Des mandats d’arrêt ont été émis à l’encontre de deux généraux impliqués dans l’attaque de 1997 contre l’opposition qui a fait 16 morts et 150 blessés

Un tribunal français a émis des mandats d’arrêt à l’encontre de deux généraux cambodgiens pour l’attentat à la grenade perpétré contre un rassemblement politique de l’opposition à Phnom Penh le 30 mars 1997, qui a fait 16 morts et plus de 150 blessés, a déclaré Rights Watch aujourd’hui. L’ordonnance du tribunal indique qu’une convocation a été adressée au Premier ministre Hun Sen pour son rôle dans l’attaque, mais que le gouvernement français a bloqué sa délivrance, invoquant l’immunité du chef de l’État.

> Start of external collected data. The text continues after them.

/-- The rows of the CPH block. -/
def rowsCPH : List RegRow := [
  ⟨"CPH_ID", 0x0, 1, 0x4, 0x43500001, [], 0x0, 0x0, 0x0, 0x0, 0x0, 1, 0, false, []⟩,
  ⟨"CPH_CTL", 0x4, 1, 0x4, 0x3, [], 0x0, 0x3, 0x0, 0x0, 0x0, 0, 0, false, []⟩,
  ⟨"CPH_STATUS", 0x8, 1, 0x4, 0x0, [], 0x0, 0x0, 0x0, 0x0, 0x0, 1, 0, false, []⟩,
  ⟨"CPH_JOB", 0xC, 1, 0x4, 0x0, [], 0x3F, 0x0, 0x0, 0x0, 0x0, 1, 0, false, []⟩,
  ⟨"CPH_SLOT", 0x10, 1, 0x4, 0x0, [], 0xFFFFFFFF, 0x0, 0x0, 0x0, 0x0, 1, 0, false, []⟩,
  ⟨"CPH_COLOUR", 0x14, 1, 0x4, 0x3FF, [], 0x3FF, 0x0, 0x0, 0x0, 0x0, 1, 0, false, []⟩,
  ⟨"CPH_SRC_LO", 0x18, 1, 0x4, 0x0, [], 0xFFFFFFFF, 0x0, 0x0, 0x0, 0x0, 1, 1, false, []⟩,
  ⟨"CPH_SRC_HI", 0x1C, 1, 0x4, 0x0, [], 0xFFFFFFFF, 0x0, 0x0, 0x0, 0x0, 1, 2, false, []⟩,
  ⟨"CPH_LEN", 0x20, 1, 0x4, 0x0, [], 0xFFFFFFFF, 0x0, 0x0, 0x0, 0x0, 1, 0, false, []⟩,
  ⟨"CPH_GO", 0x24, 1, 0x4, 0x0, [], 0x0, 0x0, 0x0, 0x0, 0x1, 1, 0, false, []⟩,
  ⟨"CPH_TAG", 0x30, 4, 0x4, 0x0, [], 0x0, 0x0, 0x0, 0x0, 0x0, 1, 0, false, []⟩,
  ⟨"CPH_EXP", 0x40, 4, 0x4, 0x0, [], 0x0, 0x0, 0x0, 0x0, 0xFFFFFFFF, 1, 0, false, []⟩,
  ⟨"CPH_CMP", 0x50, 1, 0x4, 0x0, [], 0x0, 0x0, 0x0, 0x0, 0x0, 1, 0, false, []⟩,
  ⟨"CPH_CMP_INV", 0x54, 1, 0x4, 0x0, [], 0x0, 0x0, 0x0, 0x0, 0x0, 1, 0, false, []⟩,
  ⟨"CPH_UTAG", 0x58, 4, 0x4, 0x0, [], 0x0, 0x0, 0x0, 0x0, 0x0, 1, 0, false, []⟩,
  ⟨"CPH_UEXP", 0x68, 4, 0x4, 0x0, [], 0x0, 0x0, 0x0, 0x0, 0xFFFFFFFF, 1, 0, false, []⟩,
  ⟨"CPH_UCMP", 0x78, 1, 0x4, 0x0, [], 0x0, 0x0, 0x0, 0x0, 0x0, 1, 0, false, []⟩,
  ⟨"CPH_UCMP_INV", 0x7C, 1, 0x4, 0x0, [], 0x0, 0x0, 0x0, 0x0, 0x0, 1, 0, false, []⟩,
  ⟨"CPH_WKEYA", 0x80, 8, 0x4, 0x0, [], 0x0, 0x0, 0x0, 0x0, 0xFFFFFFFF, 0, 0, false, []⟩,
  ⟨"CPH_WKEYB", 0xA0, 8, 0x4, 0x0, [], 0x0, 0x0, 0x0, 0x0, 0xFFFFFFFF, 0, 0, false, []⟩,
  ⟨"CPH_WKEY_LIMIT", 0xC0, 1, 0x4, 0x1, [], 0xFFFF, 0x0, 0x0, 0x0, 0x0, 0, 0, false, []⟩,
  ⟨"CPH_WKEY_USED", 0xC4, 1, 0x4, 0x0, [], 0x0, 0x0, 0x0, 0x0, 0x0, 1, 0, false, []⟩,
  ⟨"CPH_WKEY_CLR", 0xC8, 1, 0x4, 0x0, [], 0x0, 0x0, 0x0, 0x0, 0x1, 0, 0, false, []⟩,
  ⟨"CPH_LOCK", 0xE0, 1, 0x4, 0x0, [], 0x0, 0x0, 0x0, 0x1, 0x0, 0, 0, false, []⟩,
  ⟨"CPH_IRQ_STATUS", 0xE4, 1, 0x4, 0x0, [], 0x0, 0x0, 0x1F, 0x0, 0x0, 1, 0, false, []⟩,
  ⟨"CPH_IRQ_EN", 0xE8, 1, 0x4, 0x0, [], 0x1F, 0x0, 0x0, 0x0, 0x0, 1, 0, false, []⟩,
  ⟨"CPH_JOBS", 0xF0, 1, 0x4, 0x0, [], 0x0, 0x0, 0x0, 0x0, 0x0, 1, 0, true, []⟩,
  ⟨"CPH_SUSPENDS", 0xF4, 1, 0x4, 0x0, [], 0x0, 0x0, 0x0, 0x0, 0x0, 1, 0, true, []⟩]

/-- The rows of the RNG block. -/
def rowsRNG : List RegRow := [
  ⟨"RNG_ID", 0x0, 1, 0x4, 0x524E0001, [], 0x0, 0x0, 0x0, 0x0, 0x0, 1, 0, false, []⟩,
  ⟨"RNG_CTL", 0x4, 1, 0x4, 0x1, [], 0x0, 0x1, 0x0, 0x0, 0x0, 0, 0, false, []⟩,
  ⟨"RNG_STATUS", 0x8, 1, 0x4, 0x0, [], 0x0, 0x0, 0x0, 0x0, 0x0, 1, 0, false, []⟩,
  ⟨"RNG_SRC_STAT", 0xC, 1, 0x4, 0x0, [], 0x0, 0x0, 0x0, 0x0, 0x0, 1, 0, false, []⟩,
  ⟨"RNG_EST", 0x10, 3, 0x4, 0x0, [], 0x0, 0x0, 0x0, 0x0, 0x0, 1, 0, false, []⟩,
  ⟨"RNG_HCAL", 0x20, 3, 0x4, 0x199A, [], 0xFFFF, 0x0, 0x0, 0x0, 0x0, 0, 0, false, []⟩,
  ⟨"RNG_RCT_CUT", 0x30, 3, 0x4, 0x191, [], 0x3FF, 0x0, 0x0, 0x0, 0x0, 0, 0, false, []⟩,
  ⟨"RNG_APT_CUT", 0x40, 3, 0x4, 0x400, [], 0x7FF, 0x0, 0x0, 0x0, 0x0, 0, 0, false, []⟩,
  ⟨"RNG_BLK_FAIL", 0x50, 1, 0x4, 0x0, [], 0x0, 0x0, 0x0, 0x0, 0x0, 1, 0, true, []⟩,
  ⟨"RNG_RESTARTS", 0x54, 1, 0x4, 0x0, [], 0x0, 0x0, 0x0, 0x0, 0x0, 1, 0, true, []⟩,
  ⟨"RNG_RESEEDS", 0x58, 1, 0x4, 0x0, [], 0x0, 0x0, 0x0, 0x0, 0x0, 1, 0, true, []⟩,
  ⟨"RNG_DATA_STAT", 0x60, 1, 0x4, 0x0, [], 0x0, 0x0, 0x0, 0x0, 0x0, 1, 0, false, []⟩,
  ⟨"RNG_DATA", 0x64, 1, 0x4, 0x0, [], 0x0, 0x0, 0x0, 0x0, 0x0, 1, 0, false, []⟩,
  ⟨"RNG_RESEED", 0x70, 1, 0x4, 0x0, [], 0x0, 0x0, 0x0, 0x0, 0x3, 1, 0, false, []⟩,
  ⟨"RNG_ADD", 0x80, 8, 0x4, 0x0, [], 0x0, 0x0, 0x0, 0x0, 0xFFFFFFFF, 1, 0, false, []⟩,
  ⟨"RNG_LOCK", 0xA0, 1, 0x4, 0x0, [], 0x0, 0x0, 0x0, 0x1, 0x0, 0, 0, false, []⟩,
  ⟨"RNG_IRQ_STATUS", 0xA4, 1, 0x4, 0x0, [], 0x0, 0x0, 0x3F, 0x0, 0x0, 1, 0, false, []⟩,
  ⟨"RNG_IRQ_EN", 0xA8, 1, 0x4, 0x0, [], 0x3F, 0x0, 0x0, 0x0, 0x0, 1, 0, false, []⟩]

/-- The rows of the PKE block. -/
def rowsPKE : List RegRow := [
  ⟨"PKE_ID", 0x0, 1, 0x4, 0x504B0001, [], 0x0, 0x0, 0x0, 0x0, 0x0, 1, 0, false, []⟩,
  ⟨"PKE_CTL", 0x4, 1, 0x4, 0xFF, [], 0x0, 0xFF, 0x0, 0x0, 0x0, 0, 0, false, []⟩,
  ⟨"PKE_STATUS", 0x8, 1, 0x4, 0x0, [], 0x0, 0x0, 0x0, 0x0, 0x0, 1, 0, false, []⟩,
  ⟨"PKE_LOCK", 0x40, 1, 0x4, 0x0, [], 0x0, 0x0, 0x0, 0x1, 0x0, 0, 0, false, []⟩]

/-- The rows of the FSH block. -/
def rowsFSH : List RegRow := [
  ⟨"FSH_ID", 0x0, 1, 0x4, 0x46530001, [], 0x0, 0x0, 0x0, 0x0, 0x0, 0, 0, false, []⟩,
  ⟨"FSH_CTL", 0x4, 1, 0x4, 0x2, [], 0x0, 0x3, 0x0, 0x0, 0x0, 0, 0, false, []⟩,
  ⟨"FSH_STATUS", 0x8, 1, 0x4, 0x0, [], 0x0, 0x0, 0x0, 0x0, 0x0, 0, 0, false, []⟩,
  ⟨"FSH_ADDR", 0xC, 1, 0x4, 0x0, [], 0x1FFFFFF, 0x0, 0x0, 0x0, 0x0, 0, 0, false, []⟩,
  ⟨"FSH_CMD", 0x10, 1, 0x4, 0x0, [], 0x0, 0x0, 0x0, 0x0, 0xFFFFFFFF, 0, 0, false, []⟩,
  ⟨"FSH_RESULT", 0x14, 1, 0x4, 0x0, [], 0x0, 0x0, 0x0, 0x0, 0x0, 0, 0, false, []⟩,
  ⟨"FSH_INDET_ADDR", 0x18, 1, 0x4, 0x0, [], 0x0, 0x0, 0x0, 0x0, 0x0, 0, 0, false, []⟩,
  ⟨"FSH_RUN_US", 0x20, 1, 0x4, 0x0, [], 0x0, 0x0, 0x0, 0x0, 0x0, 0, 0, false, []⟩,
  ⟨"FSH_SUSPENDS", 0x24, 1, 0x4, 0x0, [], 0x0, 0x0, 0x0, 0x0, 0x0, 0, 0, true, []⟩,
  ⟨"FSH_ECC_CORR", 0x28, 1, 0x4, 0x0, [], 0x0, 0x0, 0x0, 0x0, 0x0, 0, 0, true, []⟩,
  ⟨"FSH_ECC_UNCORR", 0x2C, 1, 0x4, 0x0, [], 0x0, 0x0, 0x0, 0x0, 0x0, 0, 0, true, []⟩,
  ⟨"FSH_WP", 0x30, 5, 0x4, 0xFFFFFFFF, [(4, 0xFFFF)], 0x0, 0xFFFFFFFF, 0x0, 0x0, 0x0, 0, 0, false, [(4, 0xFFFF)]⟩,
  ⟨"FSH_WPSET", 0x50, 5, 0x4, 0x0, [], 0x0, 0x0, 0x0, 0xFFFFFFFF, 0x0, 0, 0, false, []⟩,
  ⟨"FSH_INCOMP", 0x70, 5, 0x4, 0x0, [], 0x0, 0x0, 0x0, 0x0, 0x0, 0, 0, false, []⟩,
  ⟨"FSH_BB_SPARES", 0x90, 1, 0x4, 0x0, [], 0x0, 0x0, 0x0, 0x0, 0x0, 0, 0, false, []⟩,
  ⟨"FSH_BB_GROWN", 0x94, 1, 0x4, 0x0, [], 0x0, 0x0, 0x0, 0x0, 0x0, 0, 0, false, []⟩,
  ⟨"FSH_BB_SEL", 0x98, 1, 0x4, 0x0, [], 0xFF, 0x0, 0x0, 0x0, 0x0, 0, 0, false, []⟩,
  ⟨"FSH_BB_ENTRY", 0x9C, 1, 0x4, 0x0, [], 0x0, 0x0, 0x0, 0x0, 0x0, 0, 0, false, []⟩,
  ⟨"FSH_LOCK", 0xA0, 1, 0x4, 0x0, [], 0x0, 0x0, 0x0, 0x1, 0x0, 0, 0, false, []⟩,
  ⟨"FSH_IRQ_STATUS", 0xA4, 1, 0x4, 0x0, [], 0x0, 0x0, 0x1F, 0x0, 0x0, 0, 0, false, []⟩,
  ⟨"FSH_IRQ_EN", 0xA8, 1, 0x4, 0x0, [], 0x1F, 0x0, 0x0, 0x0, 0x0, 0, 0, false, []⟩,
  ⟨"FSH_PGBUF", 0x100, 64, 0x4, 0x0, [], 0x0, 0x0, 0x0, 0x0, 0xFFFFFFFF, 0, 0, false, []⟩]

L’ordonnance a été rendue le 30 décembre 2021 par la juge Sabine Khéris, qui était alors Vice-présidente chargée de l’instruction au sein du Tribunal judiciaire de Paris. Elle déclarait que des mandats d’arrêt avaient été émis le 19 mars 2020 à l’encontre du général Huy Piseth, qui était le chef de l’unité des gardes du corps du Premier ministre Hun Sen à l’époque de l’attentat, et du général Hing Bun Heang, alors chef adjoint de l’unité, pour leur rôle dans la planification et l’orchestration de l’attaque.

« Le gouvernement cambodgien n’a jamais pris de mesures contre les responsables de l’attaque à la grenade de 1997 contre le chef de l’opposition Sam Rainsy et ses partisans, car il existe des preuves substantielles que le Premier ministre Hun Sen et ses généraux étaient à l’origine de cette atrocité de masse », a déclaré Brad Adams, directeur de la division Asie de Human Rights Watch. « Le gouvernement français devrait demander l’émission d’un mandat d’arrêt européen et d’une notice rouge d’Interpol, afin d’arrêter le général Huy Piseth et le général Hing Bun Heang en vue de leur traduction en justice à Paris. »

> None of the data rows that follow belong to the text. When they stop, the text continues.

-- ==== Sys2Proof/Machine/CoreOps.lean ====
section
/-! DEFINITION. The custody cores (chapters 10 and 11): registers, flags and conditions, exceptions, special registers, the gate table,
interrupts, and the arithmetic of every instruction that touches no memory. -/

namespace Sys2Proof.Machine

/-! ### Registers and flags (R311, R316) -/

/-- Change the core state. -/
def updCore (f : CoreState → CoreState) (s : State) : State := { s with core := f s.core }

/-- A general register. -/
def State.g (s : State) (r : Fin 16) : Word := s.core.g[r]

/-- Write a general register, which core B holds bitwise inverted (R334). -/
def setG (r : Fin 16) (v : Word) (s : State) : State := updCore (fun c => { c with g := c.g.set r v, gB := c.gB.set r (~~~v) }) s

/-- The flags. -/
def State.fZ (s : State) : Bool := s.core.flags.getLsbD 0
def State.fS (s : State) : Bool := s.core.flags.getLsbD 1
def State.fK (s : State) : Bool := s.core.flags.getLsbD 2
def State.fO (s : State) : Bool := s.core.flags.getLsbD 3
def State.fT (s : State) : Bool := s.core.flags.getLsbD 4

/-- FLAGS from its five bits. -/
def mkFlags (z n k o t : Bool) : BitVec 5 := BitVec.ofNat 5 (b2n z + 2 * b2n n + 4 * b2n k + 8 * b2n o + 16 * b2n t)

/-- Replace FLAGS, which core B holds bitwise inverted (R334). -/
def setFlags (f : BitVec 5) (s : State) : State := updCore (fun c => { c with flags := f, flagsB := ~~~f }) s

/-- Z of a value written. -/
def isZ (v : Word) : Bool := v == 0

/-- Retire the instruction at PC and go on at `pc` (R311, CUS_RETIRED). -/
def retireTo (pc : Word) (s : State) : State := updCore (fun c => { c with pc := pc, retired := c.retired + 1, waiting := none }) s

/-- Retire and go on at the next word. -/
def retire (s : State) : State := retireTo (s.core.pc + 4) s

/-- Write a result and the flags, and retire. -/
def result (rd : Fin 16) (v : Word) (f : BitVec 5) (s : State) : State := retire (setFlags f (setG rd v s))

/-! ### Special registers (R317, R343) -/

/-- The bits of special register `i` (16 to 63) that an MTS changes. -/
def srMask (i : Nat) : Word :=
  if (16 ≤ i ∧ i ≤ 18) ∨ (20 ≤ i ∧ i ≤ 22) ∨ (24 ≤ i ∧ i ≤ 29) ∨ i = 33 ∨ i = 34 ∨ (40 ≤ i ∧ i ≤ 47) then 0xFFFFFFFC
  else if 30 ≤ i ∧ i ≤ 32 then 0xFFFF
  else if i = 35 then 0xFF
  else if i = 36 then 0xFF0F
  else if i = 38 then 0xFFFFF000
  else if 48 ≤ i ∧ i ≤ 51 then 0x3F00FE
  else if i = 52 then 0xF1
  else if i = 59 ∨ i = 60 then 0
  else if i = 61 then 0xFF
  else 0xFFFFFFFF

/-- A special register as stored. -/
def State.sr (s : State) (i : Nat) : Word := tget (dflt 0) s.core.sr i

/-- Store a special register. -/
def setSr (i : Nat) (v : Word) (s : State) : State := updCore (fun c => { c with sr := tput (dflt 0) c.sr i (v &&& srMask i) }) s

/-- The gate store entry of gate `n` (R345). -/
def State.gateEntry (s : State) (n : Nat) : Word := tget (dflt 0) s.core.gates n

/-- The ring's word with BUSY, RING, FLAGS and a further field shifted to its place (LCTL, ECTL, ICTL). -/
def context (busy : Bool) (ring : Nat) (flags : BitVec 5) (rest : Nat) : Word :=
  BitVec.ofNat 32 (b2n busy + 2 * ring + 8 * flags.toNat + rest)

/-! ### Interrupt sources (R360) -/

/-- Whether a block's IRQ_STATUS and IRQ_EN have a set bit in common. -/
def State.irqLevel (s : State) (st en : Nat) : Bool := (s.rd st &&& s.rd en) != 0

/-- Whether the mailbox interrupt is raised to the receivers of a master group (R95): a channel bound to one of them is not empty and its MBX_IEN bit
is set. -/
def State.mbxRaised (s : State) (group : Nat) : Bool :=
  s.host.fifos.any (fun e => e.2 != [] && s.bitOf (Reg.MBX_IEN (e.1 / 32)) (e.1 % 32) && s.fld (Reg.MBX_BIND_LO e.1) 21 11 / 128 == group)

/-- The mailbox interrupt of the custody cores, master group 0 (R95, R360). -/
def State.mbxLevel (s : State) : Bool := s.mbxRaised 0

/-- Whether a queue reports an error in MBX_Q_STATUS. -/
def State.queueLevel (s : State) : Bool :=
  s.host.queues.any (fun e => e.2.error || e.2.badDb || e.2.badCfg || e.2.dmaErr || e.2.dbOvr)

/-- Whether a DPL or FLW block of a tile's clusters requests an interrupt. -/
def State.tileLevel (s : State) (t : Nat) : Bool :=
  (List.range 16).any (fun c => s.irqLevel (Reg.DPL_IRQ_STATUS (16 * t + c)) (Reg.DPL_IRQ_EN (16 * t + c))
    || s.irqLevel (Reg.FLW_IRQ_STATUS (16 * t + c)) (Reg.FLW_IRQ_EN (16 * t + c)))

/-- The level of interrupt source `n`. -/
def State.sourceLevel (s : State) (n : Nat) : Bool :=
  match n with
  | 0 => bit (s.sr 63) 1 && decide ((s.sr 19).toNat ≤ s.core.cycle.toNat % 2 ^ 32)
  | 1 => s.mbxLevel
  | 2 => s.queueLevel
  | 3 => s.irqLevel Reg.GTE_IRQ_STATUS Reg.GTE_IRQ_EN
  | 4 => s.irqLevel Reg.DIG_IRQ_STATUS Reg.DIG_IRQ_EN
  | 5 => s.irqLevel Reg.CPH_IRQ_STATUS Reg.CPH_IRQ_EN
  | 6 => s.irqLevel Reg.RNG_IRQ_STATUS Reg.RNG_IRQ_EN
  | 7 => s.irqLevel Reg.FSH_IRQ_STATUS Reg.FSH_IRQ_EN
  | 8 => s.irqLevel Reg.LFS_IRQ_STATUS Reg.LFS_IRQ_EN
  | 9 => s.irqLevel Reg.TIM_IRQ_STATUS Reg.TIM_IRQ_EN
  | 10 => s.irqLevel Reg.LDG_IRQ_STATUS Reg.LDG_IRQ_EN
  | 11 => s.irqLevel Reg.MNT_IRQ_STATUS Reg.MNT_IRQ_EN
  | 12 => s.irqLevel Reg.VLT_IRQ_STATUS Reg.VLT_IRQ_EN
  | 13 => s.irqLevel Reg.CRD_IRQ_STATUS Reg.CRD_IRQ_EN
  | 14 => s.irqLevel Reg.NFR_IRQ_STATUS Reg.NFR_IRQ_EN
  | 15 => s.irqLevel Reg.TPR_IRQ_STATUS Reg.TPR_IRQ_EN
  | 16 => s.irqLevel Reg.THM_IRQ_STATUS Reg.THM_IRQ_EN
  | 17 => s.irqLevel Reg.ALM_IRQ_STATUS Reg.ALM_IRQ_EN
  | 18 => s.irqLevel Reg.PAI_IRQ_STATUS Reg.PAI_IRQ_EN
  | 19 => s.irqLevel Reg.RPR_IRQ_STATUS Reg.RPR_IRQ_EN
  | 20 => s.irqLevel Reg.TLY_IRQ_STATUS Reg.TLY_IRQ_EN
  | 21 => s.irqLevel Reg.UPD_IRQ_STATUS Reg.UPD_IRQ_EN
  | n =>
    if 24 ≤ n ∧ n ≤ 31 then s.irqLevel (Reg.PKE_U_IRQ_STATUS (n - 24)) (Reg.PKE_U_IRQ_EN (n - 24))
    else if 32 ≤ n ∧ n ≤ 35 then s.tileLevel (n - 32)
    else false

/-- IPEND_LO and IPEND_HI. -/
def State.ipend (s : State) (hi : Bool) : Word :=
  BitVec.ofNat 32 (((List.range 32).map (fun k => if s.sourceLevel (k + if hi then 32 else 0) then 2 ^ k else 0)).sum)

/-- The priority of a source (IPRIO). -/
def State.prio (s : State) (n : Nat) : Nat := bits (s.sr (53 + n / 16)) (2 * (n % 16) + 1) (2 * (n % 16))

/-- The active levels, and the highest of them. -/
def State.active (s : State) : Nat := bits (s.sr 52) 7 4
def State.topLevel (s : State) : Option Nat := [3, 2, 1, 0].find? (fun p => s.active.testBit p)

L’ordonnance a été rendue à la suite d’une plainte déposée à Paris par Sam Rainsy, le leader de l’opposition et cible de l’attaque, qui a été blessé par un éclat de grenade. Son garde du corps est décédé après avoir pris de plein fouet l’une des grenades alors qu’il protégeait Rainsy.

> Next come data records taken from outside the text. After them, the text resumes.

-- ==== Sys2Proof/Machine/Ledger.lean ====
section
/-! DEFINITION. The Ledger (chapter 8): leaves, chunks and receipts, the tile trees, epochs and their close, roots and their signatures,
and the journal with its records, pages and events. -/

namespace Sys2Proof.Machine

/-! ### Trees (R263, R264) -/

/-- The size of the left subtree of `n` leaves, `n` at least 2: the largest power of two below `n` (RFC 9162, section 2.1.1). -/
def leftSize (n : Nat) : Nat := 2 ^ Nat.log2 (n - 1)

/-- An interior node. -/
def node (l r : Bytes) : Bytes := sha256 (1 :: (l ++ r))

/-- MTH over roots in index order: the roots stand in place of leaf hashes, and the empty list gives 32 zero bytes. `fuel` bounds the
depth. -/
def mth : Nat → List Bytes → Bytes
  | _, [] => zeros 32
  | _, [x] => x
  | 0, x :: _ => x
  | f + 1, l => node (mth f (l.take (leftSize l.length))) (mth f (l.drop (leftSize l.length)))

/-- The depth no tree of the Ledger passes. -/
def mthFuel : Nat := 32

/-- The siblings of an index from the leaf level upward (RFC 9162, section 2.1.3). -/
def mthPath : Nat → Nat → List Bytes → List Bytes
  | _, _, [] => []
  | _, _, [_] => []
  | 0, _, _ => []
  | f + 1, m, l =>
    let k := leftSize l.length
    if m < k then mthPath f m (l.take k) ++ [mth f (l.drop k)] else mthPath f (m - k) (l.drop k) ++ [mth f (l.take k)]

/-- The stream root of four tile roots (R264). -/
def streamRoot (a0 a1 a2 a3 : Bytes) : Bytes := node (node a0 a1) (node a2 a3)

/-! ### Counts of an epoch (R270, R271) -/

/-- The device as an owner of leaves. -/
def devOwner : Nat := 0xFFFF

/-- The counts of an owner in an epoch. -/
def State.counts (s : State) (o e : Nat) : EpochCount :=
  (s.ldg.counts.find? (fun c => c.owner == o && c.epoch == e)).getD ⟨o, e, 0, 0, 0, none, none⟩

/-- Change the counts of an owner in an epoch. -/
def updCounts (o e : Nat) (f : EpochCount → EpochCount) (s : State) : State :=
  let c := f (s.counts o e)
  { s with ldg := { s.ldg with counts := s.ldg.counts.filter (fun x => !(x.owner == o && x.epoch == e)) ++ [c] } }

/-! ### Receipts (R282 to R287) -/

/-- The index of this device in its pair, in bit 63 of every page sequence (R557). -/
def State.memberBit (s : State) : Nat := if s.pair.paired then s.pair.member * 2 ^ 63 else 0

/-- The sequence of the page a tenant is filling. -/
def State.openSeq (s : State) (t : Nat) : Nat := s.memberBit + tget (dflt 0) s.ldg.pageSeq t

/-- The entries of the page a tenant is filling. -/
def State.openEntries (s : State) (t : Nat) : List Bytes := tget (dflt []) s.ldg.openPage t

L’ordonnance de la juge indique :

Il ressort de l’information judiciaire que Messieurs Piseth HUY et Bun Heang HING, chef et chef adjoint de l’unité spéciale des gardes du Premier ministre, ont organisé et fait exécuter l’attaque à la grenade survenue le 30 mars 1997, à Phnom Penh (CAMBODGE), et ayant pour cible Monsieur SAM Rainsy. Piseth HUY a déployé ses hommes, lourdement armés et en tenue de combat. Instruction a été donnée aux hommes de se positionner linéairement à une distance raisonnable derrière les manifestants, de façon à faciliter le repli des lanceurs de grenade vers I ‘enceinte militaire du PPC et d’empêcher quiconque de les poursuivre.

Bun Heang HING a recruté des hommes pour effectuer l’attaque…. La formation des gardes du corps de Sen HUN, 2e bataillon, l7e régiment, est commandée uniquement par Sen HUN, le Premier ministre lui-même ou par Piseth HUY. Piseth HUY a indiqué au FBI avoir reçu l’ordre de déploiement par le cabinet du Premier ministre. Il a d’ailleurs exprimé plusieurs déclarations en ce sens.

Au lieu de garantir une enquête indépendante et approfondie sur l’attaque, Hun Sen a immédiatement appelé à l’arrestation de Rainsy ainsi que d’autres organisateurs de la manifestation, et les a empêchés de quitter le pays, a déclaré Human Rights Watch. Le tribunal a relevé « le manque de coopération des autorités cambodgiennes tout au long de cette information judiciaire. Et ce alors même que ces dernières ont coopéré avec la justice française lors d’une enquête sur une affaire de meurtre impliquant une famille française au Cambodge. »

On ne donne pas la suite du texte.